__DIRECTIONS__
Nothing in the listing may be skipped; repeat it all exactly.

__THE RECORDS__
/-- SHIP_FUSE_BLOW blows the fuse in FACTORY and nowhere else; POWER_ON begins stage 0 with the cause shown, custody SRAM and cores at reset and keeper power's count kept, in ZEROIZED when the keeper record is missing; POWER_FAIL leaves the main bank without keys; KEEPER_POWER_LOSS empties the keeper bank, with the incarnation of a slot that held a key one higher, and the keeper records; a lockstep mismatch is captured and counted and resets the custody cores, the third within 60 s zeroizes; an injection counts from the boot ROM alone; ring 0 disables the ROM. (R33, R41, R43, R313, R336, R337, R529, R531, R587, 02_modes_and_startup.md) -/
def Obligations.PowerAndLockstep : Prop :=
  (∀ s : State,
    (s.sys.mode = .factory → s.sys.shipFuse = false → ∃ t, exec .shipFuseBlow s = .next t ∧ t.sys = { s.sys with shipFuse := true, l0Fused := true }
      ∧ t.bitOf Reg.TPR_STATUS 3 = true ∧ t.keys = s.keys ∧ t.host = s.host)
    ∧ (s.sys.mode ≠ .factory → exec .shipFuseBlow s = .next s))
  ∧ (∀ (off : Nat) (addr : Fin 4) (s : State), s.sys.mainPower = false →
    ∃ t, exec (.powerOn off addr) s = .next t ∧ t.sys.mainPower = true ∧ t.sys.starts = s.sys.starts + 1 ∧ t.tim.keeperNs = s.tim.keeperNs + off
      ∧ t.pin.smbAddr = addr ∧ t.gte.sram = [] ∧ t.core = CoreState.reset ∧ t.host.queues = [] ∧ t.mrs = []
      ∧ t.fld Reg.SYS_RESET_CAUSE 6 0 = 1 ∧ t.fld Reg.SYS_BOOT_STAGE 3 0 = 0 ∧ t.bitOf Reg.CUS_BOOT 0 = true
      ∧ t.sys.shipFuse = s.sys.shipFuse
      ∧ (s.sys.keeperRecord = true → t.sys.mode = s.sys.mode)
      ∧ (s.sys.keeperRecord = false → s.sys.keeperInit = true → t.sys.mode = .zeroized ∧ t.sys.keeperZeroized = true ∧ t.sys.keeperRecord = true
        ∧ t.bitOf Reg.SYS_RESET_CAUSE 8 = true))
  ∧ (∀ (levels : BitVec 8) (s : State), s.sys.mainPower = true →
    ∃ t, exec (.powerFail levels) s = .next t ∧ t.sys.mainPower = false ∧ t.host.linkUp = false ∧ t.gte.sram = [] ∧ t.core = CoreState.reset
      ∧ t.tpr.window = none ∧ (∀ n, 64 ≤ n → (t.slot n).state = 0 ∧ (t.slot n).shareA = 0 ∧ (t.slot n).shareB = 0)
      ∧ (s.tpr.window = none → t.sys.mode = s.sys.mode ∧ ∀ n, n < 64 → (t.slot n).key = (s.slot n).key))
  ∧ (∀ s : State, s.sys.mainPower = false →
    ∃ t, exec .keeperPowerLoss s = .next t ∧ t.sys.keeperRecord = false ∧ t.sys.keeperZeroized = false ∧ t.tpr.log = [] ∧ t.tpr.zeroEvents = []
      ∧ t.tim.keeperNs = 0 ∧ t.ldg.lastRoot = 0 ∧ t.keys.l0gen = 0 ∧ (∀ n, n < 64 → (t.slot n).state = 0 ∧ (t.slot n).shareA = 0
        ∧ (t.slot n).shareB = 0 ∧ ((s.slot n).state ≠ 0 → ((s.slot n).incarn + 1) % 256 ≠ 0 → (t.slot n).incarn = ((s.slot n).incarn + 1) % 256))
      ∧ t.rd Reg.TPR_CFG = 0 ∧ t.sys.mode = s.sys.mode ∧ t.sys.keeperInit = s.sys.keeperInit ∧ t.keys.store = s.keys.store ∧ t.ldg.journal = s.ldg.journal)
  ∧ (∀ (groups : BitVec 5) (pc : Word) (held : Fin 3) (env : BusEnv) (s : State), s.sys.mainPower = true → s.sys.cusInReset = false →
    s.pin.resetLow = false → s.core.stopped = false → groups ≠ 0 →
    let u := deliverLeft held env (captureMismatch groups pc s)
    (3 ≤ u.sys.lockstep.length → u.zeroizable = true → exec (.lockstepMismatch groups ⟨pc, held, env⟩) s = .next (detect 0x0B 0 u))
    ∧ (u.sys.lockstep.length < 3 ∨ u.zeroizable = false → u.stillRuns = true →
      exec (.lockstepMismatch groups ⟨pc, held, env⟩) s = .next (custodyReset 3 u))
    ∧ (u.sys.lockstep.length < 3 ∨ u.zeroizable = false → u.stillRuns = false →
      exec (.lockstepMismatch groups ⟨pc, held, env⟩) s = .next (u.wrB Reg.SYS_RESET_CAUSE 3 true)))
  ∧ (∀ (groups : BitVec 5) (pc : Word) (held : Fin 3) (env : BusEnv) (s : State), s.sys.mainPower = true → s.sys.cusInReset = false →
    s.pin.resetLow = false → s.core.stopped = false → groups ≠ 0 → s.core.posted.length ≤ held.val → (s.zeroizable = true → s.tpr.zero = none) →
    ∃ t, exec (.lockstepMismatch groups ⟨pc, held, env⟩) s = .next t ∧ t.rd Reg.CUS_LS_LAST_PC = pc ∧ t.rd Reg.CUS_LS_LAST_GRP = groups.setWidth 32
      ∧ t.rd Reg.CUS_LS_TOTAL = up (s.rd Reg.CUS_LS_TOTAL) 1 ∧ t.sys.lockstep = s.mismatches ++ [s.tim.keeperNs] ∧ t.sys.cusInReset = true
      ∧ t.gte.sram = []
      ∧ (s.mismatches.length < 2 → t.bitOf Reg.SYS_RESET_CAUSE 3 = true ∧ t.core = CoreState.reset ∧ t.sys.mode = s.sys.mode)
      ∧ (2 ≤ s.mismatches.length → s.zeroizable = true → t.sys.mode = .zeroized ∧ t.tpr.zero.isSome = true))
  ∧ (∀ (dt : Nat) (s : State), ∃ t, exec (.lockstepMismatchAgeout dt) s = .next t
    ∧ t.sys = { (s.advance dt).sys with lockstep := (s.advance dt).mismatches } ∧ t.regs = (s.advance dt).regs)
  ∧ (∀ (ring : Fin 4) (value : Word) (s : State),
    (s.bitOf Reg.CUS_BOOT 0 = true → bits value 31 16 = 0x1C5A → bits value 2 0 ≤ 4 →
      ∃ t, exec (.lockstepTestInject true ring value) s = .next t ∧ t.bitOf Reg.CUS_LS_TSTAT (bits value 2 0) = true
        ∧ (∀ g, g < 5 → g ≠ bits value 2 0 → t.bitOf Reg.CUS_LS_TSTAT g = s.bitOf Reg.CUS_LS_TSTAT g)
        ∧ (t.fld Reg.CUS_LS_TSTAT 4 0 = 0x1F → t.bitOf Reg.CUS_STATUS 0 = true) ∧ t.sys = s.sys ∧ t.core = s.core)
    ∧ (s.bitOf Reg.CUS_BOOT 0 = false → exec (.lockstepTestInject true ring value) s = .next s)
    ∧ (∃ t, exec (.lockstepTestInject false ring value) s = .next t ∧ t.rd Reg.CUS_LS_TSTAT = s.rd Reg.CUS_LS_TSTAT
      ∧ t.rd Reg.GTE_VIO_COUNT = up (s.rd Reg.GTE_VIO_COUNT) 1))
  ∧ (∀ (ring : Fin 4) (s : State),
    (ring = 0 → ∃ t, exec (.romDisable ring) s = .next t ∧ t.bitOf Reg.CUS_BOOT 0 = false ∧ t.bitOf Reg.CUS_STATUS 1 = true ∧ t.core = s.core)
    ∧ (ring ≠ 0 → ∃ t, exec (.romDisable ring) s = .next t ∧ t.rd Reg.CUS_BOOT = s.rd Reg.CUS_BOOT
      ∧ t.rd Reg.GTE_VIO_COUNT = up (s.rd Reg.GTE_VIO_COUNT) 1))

__REPLY TO THE EXERCISE__
/-- SHIP_FUSE_BLOW blows the fuse in FACTORY and nowhere else; POWER_ON begins stage 0 with the cause shown, custody SRAM and cores at reset and keeper power's count kept, in ZEROIZED when the keeper record is missing; POWER_FAIL leaves the main bank without keys; KEEPER_POWER_LOSS empties the keeper bank, with the incarnation of a slot that held a key one higher, and the keeper records; a lockstep mismatch is captured and counted and resets the custody cores, the third within 60 s zeroizes; an injection counts from the boot ROM alone; ring 0 disables the ROM. (R33, R41, R43, R313, R336, R337, R529, R531, R587, 02_modes_and_startup.md) -/
def Obligations.PowerAndLockstep : Prop :=
  (∀ s : State,
    (s.sys.mode = .factory → s.sys.shipFuse = false → ∃ t, exec .shipFuseBlow s = .next t ∧ t.sys = { s.sys with shipFuse := true, l0Fused := true }
      ∧ t.bitOf Reg.TPR_STATUS 3 = true ∧ t.keys = s.keys ∧ t.host = s.host)
    ∧ (s.sys.mode ≠ .factory → exec .shipFuseBlow s = .next s))
  ∧ (∀ (off : Nat) (addr : Fin 4) (s : State), s.sys.mainPower = false →
    ∃ t, exec (.powerOn off addr) s = .next t ∧ t.sys.mainPower = true ∧ t.sys.starts = s.sys.starts + 1 ∧ t.tim.keeperNs = s.tim.keeperNs + off
      ∧ t.pin.smbAddr = addr ∧ t.gte.sram = [] ∧ t.core = CoreState.reset ∧ t.host.queues = [] ∧ t.mrs = []
      ∧ t.fld Reg.SYS_RESET_CAUSE 6 0 = 1 ∧ t.fld Reg.SYS_BOOT_STAGE 3 0 = 0 ∧ t.bitOf Reg.CUS_BOOT 0 = true
      ∧ t.sys.shipFuse = s.sys.shipFuse
      ∧ (s.sys.keeperRecord = true → t.sys.mode = s.sys.mode)
      ∧ (s.sys.keeperRecord = false → s.sys.keeperInit = true → t.sys.mode = .zeroized ∧ t.sys.keeperZeroized = true ∧ t.sys.keeperRecord = true
        ∧ t.bitOf Reg.SYS_RESET_CAUSE 8 = true))
  ∧ (∀ (levels : BitVec 8) (s : State), s.sys.mainPower = true →
    ∃ t, exec (.powerFail levels) s = .next t ∧ t.sys.mainPower = false ∧ t.host.linkUp = false ∧ t.gte.sram = [] ∧ t.core = CoreState.reset
      ∧ t.tpr.window = none ∧ (∀ n, 64 ≤ n → (t.slot n).state = 0 ∧ (t.slot n).shareA = 0 ∧ (t.slot n).shareB = 0)
      ∧ (s.tpr.window = none → t.sys.mode = s.sys.mode ∧ ∀ n, n < 64 → (t.slot n).key = (s.slot n).key))
  ∧ (∀ s : State, s.sys.mainPower = false →
    ∃ t, exec .keeperPowerLoss s = .next t ∧ t.sys.keeperRecord = false ∧ t.sys.keeperZeroized = false ∧ t.tpr.log = [] ∧ t.tpr.zeroEvents = []
      ∧ t.tim.keeperNs = 0 ∧ t.ldg.lastRoot = 0 ∧ t.keys.l0gen = 0 ∧ (∀ n, n < 64 → (t.slot n).state = 0 ∧ (t.slot n).shareA = 0
        ∧ (t.slot n).shareB = 0 ∧ ((s.slot n).state ≠ 0 → ((s.slot n).incarn + 1) % 256 ≠ 0 → (t.slot n).incarn = ((s.slot n).incarn + 1) % 256))
      ∧ t.rd Reg.TPR_CFG = 0 ∧ t.sys.mode = s.sys.mode ∧ t.sys.keeperInit = s.sys.keeperInit ∧ t.keys.store = s.keys.store ∧ t.ldg.journal = s.ldg.journal)
  ∧ (∀ (groups : BitVec 5) (pc : Word) (held : Fin 3) (env : BusEnv) (s : State), s.sys.mainPower = true → s.sys.cusInReset = false →
    s.pin.resetLow = false → s.core.stopped = false → groups ≠ 0 →
    let u := deliverLeft held env (captureMismatch groups pc s)
    (3 ≤ u.sys.lockstep.length → u.zeroizable = true → exec (.lockstepMismatch groups ⟨pc, held, env⟩) s = .next (detect 0x0B 0 u))
    ∧ (u.sys.lockstep.length < 3 ∨ u.zeroizable = false → u.stillRuns = true →
      exec (.lockstepMismatch groups ⟨pc, held, env⟩) s = .next (custodyReset 3 u))
    ∧ (u.sys.lockstep.length < 3 ∨ u.zeroizable = false → u.stillRuns = false →
      exec (.lockstepMismatch groups ⟨pc, held, env⟩) s = .next (u.wrB Reg.SYS_RESET_CAUSE 3 true)))
  ∧ (∀ (groups : BitVec 5) (pc : Word) (held : Fin 3) (env : BusEnv) (s : State), s.sys.mainPower = true → s.sys.cusInReset = false →
    s.pin.resetLow = false → s.core.stopped = false → groups ≠ 0 → s.core.posted.length ≤ held.val → (s.zeroizable = true → s.tpr.zero = none) →
    ∃ t, exec (.lockstepMismatch groups ⟨pc, held, env⟩) s = .next t ∧ t.rd Reg.CUS_LS_LAST_PC = pc ∧ t.rd Reg.CUS_LS_LAST_GRP = groups.setWidth 32
      ∧ t.rd Reg.CUS_LS_TOTAL = up (s.rd Reg.CUS_LS_TOTAL) 1 ∧ t.sys.lockstep = s.mismatches ++ [s.tim.keeperNs] ∧ t.sys.cusInReset = true
      ∧ t.gte.sram = []
      ∧ (s.mismatches.length < 2 → t.bitOf Reg.SYS_RESET_CAUSE 3 = true ∧ t.core = CoreState.reset ∧ t.sys.mode = s.sys.mode)
      ∧ (2 ≤ s.mismatches.length → s.zeroizable = true → t.sys.mode = .zeroized ∧ t.tpr.zero.isSome = true))
  ∧ (∀ (dt : Nat) (s : State), ∃ t, exec (.lockstepMismatchAgeout dt) s = .next t
    ∧ t.sys = { (s.advance dt).sys with lockstep := (s.advance dt).mismatches } ∧ t.regs = (s.advance dt).regs)
  ∧ (∀ (ring : Fin 4) (value : Word) (s : State),
    (s.bitOf Reg.CUS_BOOT 0 = true → bits value 31 16 = 0x1C5A → bits value 2 0 ≤ 4 →
      ∃ t, exec (.lockstepTestInject true ring value) s = .next t ∧ t.bitOf Reg.CUS_LS_TSTAT (bits value 2 0) = true
        ∧ (∀ g, g < 5 → g ≠ bits value 2 0 → t.bitOf Reg.CUS_LS_TSTAT g = s.bitOf Reg.CUS_LS_TSTAT g)
        ∧ (t.fld Reg.CUS_LS_TSTAT 4 0 = 0x1F → t.bitOf Reg.CUS_STATUS 0 = true) ∧ t.sys = s.sys ∧ t.core = s.core)
    ∧ (s.bitOf Reg.CUS_BOOT 0 = false → exec (.lockstepTestInject true ring value) s = .next s)
    ∧ (∃ t, exec (.lockstepTestInject false ring value) s = .next t ∧ t.rd Reg.CUS_LS_TSTAT = s.rd Reg.CUS_LS_TSTAT
      ∧ t.rd Reg.GTE_VIO_COUNT = up (s.rd Reg.GTE_VIO_COUNT) 1))
  ∧ (∀ (ring : Fin 4) (s : State),
    (ring = 0 → ∃ t, exec (.romDisable ring) s = .next t ∧ t.bitOf Reg.CUS_BOOT 0 = false ∧ t.bitOf Reg.CUS_STATUS 1 = true ∧ t.core = s.core)
    ∧ (ring ≠ 0 → ∃ t, exec (.romDisable ring) s = .next t ∧ t.rd Reg.CUS_BOOT = s.rd Reg.CUS_BOOT
      ∧ t.rd Reg.GTE_VIO_COUNT = up (s.rd Reg.GTE_VIO_COUNT) 1))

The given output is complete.